[Stored data]
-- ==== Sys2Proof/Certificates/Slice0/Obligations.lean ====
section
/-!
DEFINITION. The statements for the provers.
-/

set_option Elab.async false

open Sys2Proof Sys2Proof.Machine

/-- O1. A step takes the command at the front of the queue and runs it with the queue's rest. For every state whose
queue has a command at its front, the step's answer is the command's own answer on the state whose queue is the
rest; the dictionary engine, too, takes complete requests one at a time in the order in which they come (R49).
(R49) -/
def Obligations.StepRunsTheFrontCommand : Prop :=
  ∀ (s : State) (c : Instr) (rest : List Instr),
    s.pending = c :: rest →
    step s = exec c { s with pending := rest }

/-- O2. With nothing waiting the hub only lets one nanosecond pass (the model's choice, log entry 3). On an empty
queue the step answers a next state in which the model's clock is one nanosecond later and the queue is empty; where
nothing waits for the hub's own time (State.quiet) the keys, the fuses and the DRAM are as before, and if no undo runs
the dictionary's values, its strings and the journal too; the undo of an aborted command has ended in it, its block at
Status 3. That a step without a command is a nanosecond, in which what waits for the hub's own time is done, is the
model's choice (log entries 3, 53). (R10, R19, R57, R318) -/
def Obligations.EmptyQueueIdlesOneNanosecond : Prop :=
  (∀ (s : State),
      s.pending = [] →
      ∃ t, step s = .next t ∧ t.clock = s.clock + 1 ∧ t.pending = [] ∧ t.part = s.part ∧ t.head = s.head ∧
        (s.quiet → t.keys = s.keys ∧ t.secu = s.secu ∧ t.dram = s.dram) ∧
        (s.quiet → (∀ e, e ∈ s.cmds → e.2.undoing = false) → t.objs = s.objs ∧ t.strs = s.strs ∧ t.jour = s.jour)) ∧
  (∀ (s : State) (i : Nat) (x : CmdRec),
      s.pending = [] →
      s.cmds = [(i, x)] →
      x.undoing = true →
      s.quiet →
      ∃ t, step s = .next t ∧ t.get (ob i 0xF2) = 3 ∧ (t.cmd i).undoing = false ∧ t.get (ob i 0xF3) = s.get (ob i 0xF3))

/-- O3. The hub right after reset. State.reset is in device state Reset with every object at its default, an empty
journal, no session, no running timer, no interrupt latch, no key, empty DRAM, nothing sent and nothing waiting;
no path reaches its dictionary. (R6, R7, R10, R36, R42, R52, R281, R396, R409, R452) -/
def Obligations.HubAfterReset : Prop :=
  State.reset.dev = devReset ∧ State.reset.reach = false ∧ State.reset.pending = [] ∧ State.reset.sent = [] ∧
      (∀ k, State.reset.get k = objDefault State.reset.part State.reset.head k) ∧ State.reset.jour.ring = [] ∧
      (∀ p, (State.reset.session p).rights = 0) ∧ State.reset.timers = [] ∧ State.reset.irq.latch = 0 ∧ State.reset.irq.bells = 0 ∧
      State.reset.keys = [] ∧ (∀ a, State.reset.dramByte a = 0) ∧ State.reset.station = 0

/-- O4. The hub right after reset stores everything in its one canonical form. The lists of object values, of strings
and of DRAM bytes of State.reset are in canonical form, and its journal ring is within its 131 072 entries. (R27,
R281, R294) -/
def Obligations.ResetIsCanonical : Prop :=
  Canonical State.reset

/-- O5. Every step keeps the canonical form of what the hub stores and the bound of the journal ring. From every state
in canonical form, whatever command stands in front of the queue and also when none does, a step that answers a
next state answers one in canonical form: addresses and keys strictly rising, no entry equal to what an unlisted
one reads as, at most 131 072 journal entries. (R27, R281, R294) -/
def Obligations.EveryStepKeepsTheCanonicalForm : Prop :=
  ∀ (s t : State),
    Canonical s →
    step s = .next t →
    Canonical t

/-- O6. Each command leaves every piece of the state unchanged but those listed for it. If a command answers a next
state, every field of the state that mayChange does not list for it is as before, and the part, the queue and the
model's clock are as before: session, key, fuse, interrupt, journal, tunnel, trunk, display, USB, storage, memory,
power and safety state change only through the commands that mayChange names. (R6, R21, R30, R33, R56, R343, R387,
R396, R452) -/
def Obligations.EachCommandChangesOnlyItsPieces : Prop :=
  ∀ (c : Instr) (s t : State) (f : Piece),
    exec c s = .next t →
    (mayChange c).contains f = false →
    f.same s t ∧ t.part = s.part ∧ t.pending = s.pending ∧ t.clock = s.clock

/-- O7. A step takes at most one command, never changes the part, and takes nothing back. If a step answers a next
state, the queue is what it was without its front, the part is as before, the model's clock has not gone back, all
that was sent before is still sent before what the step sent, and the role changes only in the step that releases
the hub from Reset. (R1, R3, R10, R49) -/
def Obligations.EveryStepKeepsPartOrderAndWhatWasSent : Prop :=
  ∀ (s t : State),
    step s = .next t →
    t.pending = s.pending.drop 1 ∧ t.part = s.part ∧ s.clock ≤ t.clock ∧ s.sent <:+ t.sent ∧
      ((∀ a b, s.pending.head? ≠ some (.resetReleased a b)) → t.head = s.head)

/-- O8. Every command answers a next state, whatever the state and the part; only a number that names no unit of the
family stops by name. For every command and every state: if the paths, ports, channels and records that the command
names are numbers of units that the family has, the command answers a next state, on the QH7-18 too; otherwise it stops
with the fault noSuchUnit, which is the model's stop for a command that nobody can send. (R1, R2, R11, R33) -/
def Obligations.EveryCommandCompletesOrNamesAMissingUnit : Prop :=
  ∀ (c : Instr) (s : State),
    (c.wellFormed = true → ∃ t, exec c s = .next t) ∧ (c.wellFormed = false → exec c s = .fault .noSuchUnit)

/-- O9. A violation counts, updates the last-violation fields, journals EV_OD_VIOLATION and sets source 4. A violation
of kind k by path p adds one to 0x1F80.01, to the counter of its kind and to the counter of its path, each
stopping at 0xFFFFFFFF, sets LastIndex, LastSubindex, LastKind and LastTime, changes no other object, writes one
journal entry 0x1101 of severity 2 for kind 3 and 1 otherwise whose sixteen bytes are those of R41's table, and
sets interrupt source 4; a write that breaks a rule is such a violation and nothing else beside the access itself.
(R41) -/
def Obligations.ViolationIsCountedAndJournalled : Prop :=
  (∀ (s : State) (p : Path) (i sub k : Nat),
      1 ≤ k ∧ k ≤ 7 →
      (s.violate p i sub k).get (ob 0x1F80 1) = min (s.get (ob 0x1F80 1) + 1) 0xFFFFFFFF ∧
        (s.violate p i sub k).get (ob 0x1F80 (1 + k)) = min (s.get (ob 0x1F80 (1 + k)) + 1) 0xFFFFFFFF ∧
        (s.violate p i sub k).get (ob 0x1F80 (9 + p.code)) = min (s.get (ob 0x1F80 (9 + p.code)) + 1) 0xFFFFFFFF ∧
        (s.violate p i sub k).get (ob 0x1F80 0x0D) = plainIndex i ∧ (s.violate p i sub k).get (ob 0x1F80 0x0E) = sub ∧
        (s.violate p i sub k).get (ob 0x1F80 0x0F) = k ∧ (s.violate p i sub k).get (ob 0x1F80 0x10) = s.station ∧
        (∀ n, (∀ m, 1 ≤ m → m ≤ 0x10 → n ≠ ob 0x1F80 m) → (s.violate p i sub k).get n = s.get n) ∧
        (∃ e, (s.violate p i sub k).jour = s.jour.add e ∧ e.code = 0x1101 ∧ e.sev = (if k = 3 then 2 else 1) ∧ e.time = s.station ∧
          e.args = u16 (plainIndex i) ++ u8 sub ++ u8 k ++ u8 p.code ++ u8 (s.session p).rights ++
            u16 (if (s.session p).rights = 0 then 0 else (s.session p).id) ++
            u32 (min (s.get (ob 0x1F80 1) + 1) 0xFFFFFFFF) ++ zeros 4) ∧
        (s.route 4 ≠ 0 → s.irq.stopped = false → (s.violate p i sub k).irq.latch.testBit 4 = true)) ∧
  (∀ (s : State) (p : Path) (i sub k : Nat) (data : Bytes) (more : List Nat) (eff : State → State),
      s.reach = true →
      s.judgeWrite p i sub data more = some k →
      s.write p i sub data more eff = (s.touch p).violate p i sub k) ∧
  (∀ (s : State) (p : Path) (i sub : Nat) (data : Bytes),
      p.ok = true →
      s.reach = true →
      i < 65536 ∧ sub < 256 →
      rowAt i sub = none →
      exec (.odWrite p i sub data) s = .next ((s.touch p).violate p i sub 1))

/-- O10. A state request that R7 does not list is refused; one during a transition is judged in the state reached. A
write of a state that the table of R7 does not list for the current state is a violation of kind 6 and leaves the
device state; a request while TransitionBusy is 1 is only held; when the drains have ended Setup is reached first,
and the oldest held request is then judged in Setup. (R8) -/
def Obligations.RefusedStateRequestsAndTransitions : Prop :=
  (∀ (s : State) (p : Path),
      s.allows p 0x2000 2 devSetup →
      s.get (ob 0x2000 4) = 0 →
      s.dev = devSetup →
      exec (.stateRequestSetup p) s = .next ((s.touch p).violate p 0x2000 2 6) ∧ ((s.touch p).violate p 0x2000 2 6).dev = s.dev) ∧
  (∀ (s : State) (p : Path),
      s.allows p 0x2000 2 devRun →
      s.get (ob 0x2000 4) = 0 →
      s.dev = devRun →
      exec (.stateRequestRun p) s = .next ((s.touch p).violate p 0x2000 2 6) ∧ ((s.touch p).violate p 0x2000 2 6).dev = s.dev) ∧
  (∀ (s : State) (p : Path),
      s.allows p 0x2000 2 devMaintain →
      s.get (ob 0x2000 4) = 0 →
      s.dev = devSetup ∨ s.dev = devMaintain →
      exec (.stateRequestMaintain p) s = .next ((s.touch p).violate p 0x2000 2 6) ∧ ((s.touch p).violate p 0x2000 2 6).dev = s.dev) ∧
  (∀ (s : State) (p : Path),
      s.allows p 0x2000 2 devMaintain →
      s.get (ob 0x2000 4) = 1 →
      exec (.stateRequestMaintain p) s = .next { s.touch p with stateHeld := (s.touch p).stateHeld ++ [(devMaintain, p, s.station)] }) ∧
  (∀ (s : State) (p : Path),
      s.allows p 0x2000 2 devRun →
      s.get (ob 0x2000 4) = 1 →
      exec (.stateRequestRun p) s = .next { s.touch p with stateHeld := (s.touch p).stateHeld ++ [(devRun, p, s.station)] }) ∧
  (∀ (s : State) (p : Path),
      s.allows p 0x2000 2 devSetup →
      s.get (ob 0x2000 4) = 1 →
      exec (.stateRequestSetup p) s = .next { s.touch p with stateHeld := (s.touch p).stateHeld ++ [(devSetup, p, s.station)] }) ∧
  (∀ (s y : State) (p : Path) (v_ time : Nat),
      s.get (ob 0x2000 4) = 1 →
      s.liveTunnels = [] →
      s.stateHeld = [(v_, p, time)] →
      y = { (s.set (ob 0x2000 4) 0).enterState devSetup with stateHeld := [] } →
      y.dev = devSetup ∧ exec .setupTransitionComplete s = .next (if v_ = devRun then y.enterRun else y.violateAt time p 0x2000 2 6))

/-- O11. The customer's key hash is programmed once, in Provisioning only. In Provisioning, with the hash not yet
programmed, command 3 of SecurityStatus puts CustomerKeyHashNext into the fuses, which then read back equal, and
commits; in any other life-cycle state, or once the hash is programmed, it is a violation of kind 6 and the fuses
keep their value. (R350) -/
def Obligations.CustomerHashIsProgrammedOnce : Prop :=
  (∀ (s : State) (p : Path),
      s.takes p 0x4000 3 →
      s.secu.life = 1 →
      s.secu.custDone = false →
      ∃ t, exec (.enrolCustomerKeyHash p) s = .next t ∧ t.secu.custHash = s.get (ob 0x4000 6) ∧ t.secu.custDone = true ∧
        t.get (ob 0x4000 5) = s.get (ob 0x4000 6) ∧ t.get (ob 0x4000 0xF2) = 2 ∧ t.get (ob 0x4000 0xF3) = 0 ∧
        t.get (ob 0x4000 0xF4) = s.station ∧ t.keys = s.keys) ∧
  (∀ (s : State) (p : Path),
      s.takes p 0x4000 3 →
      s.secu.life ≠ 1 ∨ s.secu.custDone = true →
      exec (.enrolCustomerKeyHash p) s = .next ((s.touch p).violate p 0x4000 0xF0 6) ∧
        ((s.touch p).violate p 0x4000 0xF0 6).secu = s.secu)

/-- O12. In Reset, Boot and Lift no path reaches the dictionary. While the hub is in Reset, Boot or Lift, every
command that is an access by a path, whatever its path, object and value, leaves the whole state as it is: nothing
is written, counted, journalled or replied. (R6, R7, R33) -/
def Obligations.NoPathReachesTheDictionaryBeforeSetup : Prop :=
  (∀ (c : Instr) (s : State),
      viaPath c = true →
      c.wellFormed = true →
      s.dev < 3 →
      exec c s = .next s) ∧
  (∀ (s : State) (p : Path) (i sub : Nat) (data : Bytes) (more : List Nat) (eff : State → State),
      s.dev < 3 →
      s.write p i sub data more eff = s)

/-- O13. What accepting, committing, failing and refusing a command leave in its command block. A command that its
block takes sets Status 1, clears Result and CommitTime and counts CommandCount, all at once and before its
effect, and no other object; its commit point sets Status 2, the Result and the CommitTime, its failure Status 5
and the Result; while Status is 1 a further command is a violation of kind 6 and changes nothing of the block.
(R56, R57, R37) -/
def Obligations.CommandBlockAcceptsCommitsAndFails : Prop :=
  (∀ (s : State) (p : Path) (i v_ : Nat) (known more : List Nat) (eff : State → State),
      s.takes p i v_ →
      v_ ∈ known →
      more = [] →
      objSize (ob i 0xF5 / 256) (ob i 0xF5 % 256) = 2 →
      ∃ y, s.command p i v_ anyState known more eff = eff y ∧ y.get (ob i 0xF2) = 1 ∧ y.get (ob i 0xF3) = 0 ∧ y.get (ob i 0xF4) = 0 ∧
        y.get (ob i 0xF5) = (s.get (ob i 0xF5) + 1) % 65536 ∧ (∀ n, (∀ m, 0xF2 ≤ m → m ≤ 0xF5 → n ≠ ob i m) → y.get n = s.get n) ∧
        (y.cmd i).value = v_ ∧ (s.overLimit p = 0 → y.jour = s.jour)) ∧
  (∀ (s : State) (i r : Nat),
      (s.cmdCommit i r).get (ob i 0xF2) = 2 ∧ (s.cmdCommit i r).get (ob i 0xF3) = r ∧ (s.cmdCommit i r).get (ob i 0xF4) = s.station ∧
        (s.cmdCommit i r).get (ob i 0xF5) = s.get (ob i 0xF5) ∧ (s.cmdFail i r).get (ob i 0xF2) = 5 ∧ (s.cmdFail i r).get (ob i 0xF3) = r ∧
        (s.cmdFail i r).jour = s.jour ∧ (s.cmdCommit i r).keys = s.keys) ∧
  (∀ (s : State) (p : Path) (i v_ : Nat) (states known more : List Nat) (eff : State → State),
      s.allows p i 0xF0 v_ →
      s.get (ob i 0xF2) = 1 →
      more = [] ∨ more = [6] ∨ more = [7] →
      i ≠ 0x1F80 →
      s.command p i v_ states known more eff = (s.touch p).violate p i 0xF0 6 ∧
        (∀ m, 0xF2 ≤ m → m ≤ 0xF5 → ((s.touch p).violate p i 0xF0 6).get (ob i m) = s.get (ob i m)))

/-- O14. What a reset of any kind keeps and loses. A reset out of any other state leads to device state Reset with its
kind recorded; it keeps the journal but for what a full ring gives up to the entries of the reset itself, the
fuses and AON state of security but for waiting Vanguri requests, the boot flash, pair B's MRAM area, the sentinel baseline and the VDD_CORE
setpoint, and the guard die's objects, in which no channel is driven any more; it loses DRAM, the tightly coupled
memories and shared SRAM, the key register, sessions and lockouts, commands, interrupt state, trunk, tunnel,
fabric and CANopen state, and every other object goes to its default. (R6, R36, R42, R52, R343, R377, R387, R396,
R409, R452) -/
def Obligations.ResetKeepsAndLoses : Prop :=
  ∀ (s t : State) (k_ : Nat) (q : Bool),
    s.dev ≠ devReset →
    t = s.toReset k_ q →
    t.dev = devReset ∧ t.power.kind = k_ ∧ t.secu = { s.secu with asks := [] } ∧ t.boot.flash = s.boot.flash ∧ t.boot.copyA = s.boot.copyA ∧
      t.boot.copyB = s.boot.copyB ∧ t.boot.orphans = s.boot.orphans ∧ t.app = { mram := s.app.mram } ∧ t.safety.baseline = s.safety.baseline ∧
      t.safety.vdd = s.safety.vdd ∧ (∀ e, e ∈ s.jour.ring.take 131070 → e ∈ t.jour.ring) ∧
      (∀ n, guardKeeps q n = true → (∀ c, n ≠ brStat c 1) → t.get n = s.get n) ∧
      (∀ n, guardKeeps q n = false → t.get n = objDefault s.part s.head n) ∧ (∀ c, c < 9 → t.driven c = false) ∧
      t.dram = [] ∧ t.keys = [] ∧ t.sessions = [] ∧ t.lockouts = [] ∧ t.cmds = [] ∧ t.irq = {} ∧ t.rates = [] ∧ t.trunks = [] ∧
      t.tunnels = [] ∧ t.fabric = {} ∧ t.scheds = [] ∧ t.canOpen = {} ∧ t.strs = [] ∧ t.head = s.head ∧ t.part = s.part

▶ _Goal of the exercise_
Wherever a line above contains the string "most", count it; then give the total alone.

▶ _Response below_
2